Je netwerk configureren voor apparaatbeheer
Wanneer je een voorziening voor apparaatbeheer installeert en configureert, moet je bepalen hoe je het netwerk, TLS (Transport Layer Security), infrastructuurvoorzieningen, Apple voorzieningen en back‑ups configureert.
Als je een lokaal gehoste voorziening voor apparaatbeheer installeert, moet je alle volgende onderdelen configureren. Configureer en test elk onderdeel in een vroeg stadium, zodat de uiteindelijke implementatie soepel verloopt. Als de voorziening extern wordt beheerd of wordt gehost in de cloud, kan de ontwikkelaar veel van deze onderdelen namens jou afhandelen.
Een volledig gekwalificeerde domeinnaam gebruiken
Een voorziening voor apparaatbeheer moet een volledig gekwalificeerde domeinnaam (FQDN) hebben die zowel binnen als buiten het netwerk van de organisatie kan worden omgezet. Op deze manier kan de server apparaten altijd beheren, ongeacht of ze lokaal of extern zijn verbonden. Om de verbinding met de clients te behouden, mag deze domeinnaam niet worden gewijzigd.
Een statisch IP-adres gebruiken
Voor de meeste voorzieningen voor apparaatbeheer is een statisch IP-adres vereist. De bestaande DNS-naam moet behouden blijven als het IP-adres van de server wordt gewijzigd.

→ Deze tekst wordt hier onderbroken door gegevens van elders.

/-- SERVICE_PUT (R670). -/
def servicePut (c : Chip) : Chip :=
  match c.pendingForward with
  | none => c.setReply 0x0101 []
  | some (h, r) =>
    let off := c.param 3
    let len := c.param 4
    if c.param 2 != h then c.setReply 0x0101 []
    else if 240 < len ∨ c.can.put.length < off then c.setReply 2 []
    else if 4095 < off + len then ((c.sendNegative r 0x14).endForward).setReply 2 []
    else
      let all := c.can.put.take off ++ c.bytes 12 len ++ c.can.put.drop (off + len)
      let c1 := c.modCan fun q => { q with put := all }
      if !bitOf (c.param 5) 0 then c1.setReply 0 []
      else if all.isEmpty then c1.setReply 2 []
      else
        (((c1.sendDiag r.fdf r.brs all).doIf (all.headD 0 == 0x7F && all.getD 2 0 != 0x78) fun d =>
          d.incFld F.canCounts_DIAG_NEGATIVE).endForward).setReply 0 []

/-- SERVICE_FORWARD (R670). -/
def serviceForward (c : Chip) : Chip :=
  let flags := c.param 2
  let t := c.param 3
  if t < 100 ∨ 60000 < t then c.setReply 2 []
  else
    (((c.setFlag F.canDiagCfg_FWD_EN (bitOf flags 0)).setFlag F.canDiagCfg_DID (bitOf flags 1)).modCan fun q =>
      { q with fwdTime := t }).setReply 0 []

end Chip

open Chip

/-- CAN_TX_COMPLETE (R646, R653): a frame has been sent: that of the highest priority among those of `queued`, the buffers queued when
its transmission began; the reset of service 0x11 follows its response. -/
def execCanTxComplete (queued : Word) (s : State) : Host.Outcome State Fault Refusal :=
  s.run fun c => (c.txComplete queued.toNat).resetWhenSent

/-- SINGLE_FRAME (R647): the supervisor takes a single frame from buffer 0 or 1. -/
def execSingleFrame (s : State) : Host.Outcome State Fault Refusal := s.run (withFrame 0 takeSingle)

/-- FIRST_FRAME (R647): the supervisor takes a first frame. -/
def execFirstFrame (s : State) : Host.Outcome State Fault Refusal := s.run (withFrame 1 fun _ => takeFirst)

/-- CONSECUTIVE_FRAME (R647): the supervisor takes a consecutive frame. -/
def execConsecutiveFrame (s : State) : Host.Outcome State Fault Refusal := s.run (withFrame 2 fun _ => takeConsecutive)

/-- FLOW_CONTROL (R647): the supervisor takes a flow control of the tester. -/
def execFlowControl (s : State) : Host.Outcome State Fault Refusal := s.run (withFrame 3 fun _ => takeFlow)

/-- STMIN_ELAPSED (R647): `us` have passed since the last consecutive frame; once the separation time is over the next leaves. -/
def execStminElapsed (s : State) (us : DWord := 0) : Host.Outcome State Fault Refusal :=
  s.run fun c => match c.can.tx with
    | some t => if t.go && t.due && c.diagRuns && decide (t.st ≤ us.toNat) then c.sendConsecutive else c
    | none => c

/-- ISOTP_TIMEOUT (R647): N_Bs while `sending`, else N_Cr, has passed: the transfer that waits for a flow control, or the one that
waits for a consecutive frame, ends. -/
def execIsotpTimeout (sending : Bool) (s : State) : Host.Outcome State Fault Refusal :=
  s.run fun c =>
    if c.supRuns then c.modCan fun q => if sending then { q with tx := q.tx.filter (·.go) } else { q with rx := none } else c

/-- DIAGNOSTIC_SESSION_CONTROL (R649): service 0x10. -/
def execDiagnosticSessionControl (s : State) : Host.Outcome State Fault Refusal :=
  s.run (serve (fun r => sid r == 0x10) sessionControl)

/-- ECU_RESET (R653): service 0x11. -/
def execEcuReset (s : State) : Host.Outcome State Fault Refusal := s.run (serve (fun r => sid r == 0x11) ecuReset)

/-- CLEAR_DIAGNOSTIC_INFORMATION (R663 to R665): service 0x14. -/
def execClearDiagnosticInformation (s : State) (fails : Nat := 0) : Host.Outcome State Fault Refusal :=
  s.run (serve (fun r => sid r == 0x14) (clearCodes fails))

/-- REPORT_NUMBER_OF_DTC_BY_STATUS_MASK (R667): service 0x19, sub-function 0x01. -/
def execReportNumberOfDtcByStatusMask (s : State) : Host.Outcome State Fault Refusal := s.run (serve (isSub 0x19 1) reportCount)

/-- REPORT_DTC_BY_STATUS_MASK (R667): service 0x19, sub-function 0x02. -/
def execReportDtcByStatusMask (s : State) : Host.Outcome State Fault Refusal := s.run (serve (isSub 0x19 2) reportCodes)

/-- REPORT_DTC_SNAPSHOT_RECORD (R667): service 0x19, sub-function 0x04. -/
def execReportDtcSnapshotRecord (s : State) : Host.Outcome State Fault Refusal :=
  s.run (serve (isSub 0x19 4) (reportRecords 4 snapshots))

/-- REPORT_DTC_EXTENDED_DATA_RECORD (R667): service 0x19, sub-function 0x06. -/
def execReportDtcExtendedDataRecord (s : State) : Host.Outcome State Fault Refusal :=
  s.run (serve (isSub 0x19 6) (reportRecords 6 extendeds))

/-- READ_DATA_BY_IDENTIFIER (R655): service 0x22. -/
def execReadDataByIdentifier (s : State) : Host.Outcome State Fault Refusal :=
  s.run (serve (fun r => sid r == 0x22) readIdentifiers)

/-- WRITE_DATA_BY_IDENTIFIER (R655): service 0x2E. -/
def execWriteDataByIdentifier (s : State) : Host.Outcome State Fault Refusal :=
  s.run (serve (fun r => sid r == 0x2E) writeIdentifier)

/-- REQUEST_SEED (R658): service 0x27, sub-functions 0x01 and 0x03. -/
def execRequestSeed (s : State) : Host.Outcome State Fault Refusal :=
  s.run (serve (fun r => isSub 0x27 1 r || isSub 0x27 3 r) fun r => requestSeed ((sub r + 1) / 2) r)

/-- SEND_KEY (R660, R661): service 0x27, sub-functions 0x02 and 0x04; `time` as for KEY_ALARM. -/
def execSendKey (time : Word) (s : State) : Host.Outcome State Fault Refusal :=
  s.run (serve (fun r => isSub 0x27 2 r || isSub 0x27 4 r) fun r => sendKey (sub r / 2) time.toNat r)

/-- SECURITY_DELAY_END (R661): the 10 s delay is over. -/
def execSecurityDelayEnd (s : State) : Host.Outcome State Fault Refusal := s.run (setFlag F.canDiagStatus_DELAY false)

/-- COMMUNICATION_CONTROL (R654): service 0x28. -/
def execCommunicationControl (s : State) : Host.Outcome State Fault Refusal :=
  s.run (serve (fun r => sid r == 0x28) communication)

/-- ROUTINE_JOURNAL_READ (R656): routine 0xFE10. -/
def execRoutineJournalRead (s : State) : Host.Outcome State Fault Refusal := s.run (serve (isRoutine 0xFE10) routineJournal)

/-- TAG_REFRESH (R656, R691): routine 0xFE11. -/
def execTagRefresh (s : State) : Host.Outcome State Fault Refusal := s.run (serve (isRoutine 0xFE11) routineTag)

/-- ROUTINE_KEY_PURGE (R656): routine 0xFE12; `time` as for KEY_ALARM. -/
def execRoutineKeyPurge (time : Word) (s : State) : Host.Outcome State Fault Refusal :=
  s.run (serve (isRoutine 0xFE12) (routinePurge time.toNat))

/-- TESTER_PRESENT (R652): service 0x3E. -/
def execTesterPresent (s : State) : Host.Outcome State Fault Refusal := s.run (serve (fun r => sid r == 0x3E) stillHere)

/-- CONTROL_DTC_SETTING (R663, R665): service 0x85. -/
def execControlDtcSetting (s : State) (fails : Nat := 0) : Host.Outcome State Fault Refusal :=
  s.run (serve (fun r => sid r == 0x85) (dtcSetting fails))

/-- UNSUPPORTED_SERVICE (R652, R668): a request that no other operation answers or forwards. -/
def execUnsupportedService (s : State) : Host.Outcome State Fault Refusal :=
  s.run (serve (fun r => !answered r) fun r c => c.negative r (c.unansweredCode r))

/-- FORWARDED_REQUEST (R669): a forwardable request is handed to the host. -/
def execForwardedRequest (s : State) : Host.Outcome State Fault Refusal := s.run forwardRequest

/-- FORWARD_TIMEOUT (R669): `ms` have passed since the request. -/
def execForwardTimeout (s : State) (ms : Word := 0) : Host.Outcome State Fault Refusal := s.run (forwardTimeout ms.toNat)

/-- RESPONSE_PENDING (R650): the response to the request in service is not ready. -/
def execResponsePending (s : State) : Host.Outcome State Fault Refusal :=
  s.run fun c => match c.can.req with
    | some r => if c.diagRuns then c.sendNegative r 0x78 else c
    | none => c

/-- SESSION_TIMEOUT (R649): the S3 timer has run out. -/
def execSessionTimeout (s : State) : Host.Outcome State Fault Refusal := s.run fun c => if c.supRuns then c.setSession 1 else c

/-- SERVICE_GET (R670): the outstanding mailbox command 0x0A01. -/
def execServiceGet (s : State) : Host.Outcome State Fault Refusal := s.run (withCommand 0x0A01 serviceGet)

/-- SERVICE_PUT (R670): the outstanding mailbox command 0x0A02. -/
def execServicePut (s : State) : Host.Outcome State Fault Refusal := s.run (withCommand 0x0A02 servicePut)

/-- SERVICE_FORWARD (R670): the outstanding mailbox command 0x0A03. -/
def execServiceForward (s : State) : Host.Outcome State Fault Refusal := s.run (withCommand 0x0A03 serviceForward)

end Sys2Proof.Machine
end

Een voorziening voor apparaatbeheer configureren met Transport Layer Security
Alle communicatie tussen Apple apparaten en de voorziening voor apparaatbeheer wordt versleuteld met HTTPS. Er is een TLS-certificaat (voorheen SSL) nodig om die communicatie te beveiligen. Je wordt afgeraden om apparaten te implementeren waarvoor geen certificaat van een vertrouwde certificaatautoriteit (CA) beschikbaar is. Let op de vervaldatum en vergeet niet het certificaat vóór deze datum te verlengen. Zie de volgende Apple Support-artikelen voor meer informatie:
Zorgen dat bepaalde firewallpoorten geopend zijn
Om de voorziening voor apparaatbeheer zowel intern als extern toegankelijk te maken, moeten bepaalde poorten op de firewall geopend zijn. De meeste voorzieningen accepteren inkomende verbindingen via HTTPS op poort 443. Zowel de voorziening voor apparaatbeheer als de apparaten moeten communiceren met de Apple Push Notification-service (APNs). Voorzieningen voor apparaatbeheer gebruiken poort 2197 met APNs, terwijl clients poort 5223 gebruiken.
Migratie-assistent
Om ervoor te zorgen dat een Mac goed wordt gemigreerd en opnieuw bij een voorziening voor apparaatbeheer kan worden ingeschreven, is het op Mac-computers met macOS 13 of nieuwer die bij een voorziening voor apparaatbeheer worden ingeschreven niet meer toegestaan de volgende instellingen over te zetten met behulp van Migratie-assistent:
Systeem
Netwerk
Printer
Om deze instellingen over te slaan tijdens de migratie, moet je de doel-Mac inschrijven bij de voorziening voor apparaatbeheer.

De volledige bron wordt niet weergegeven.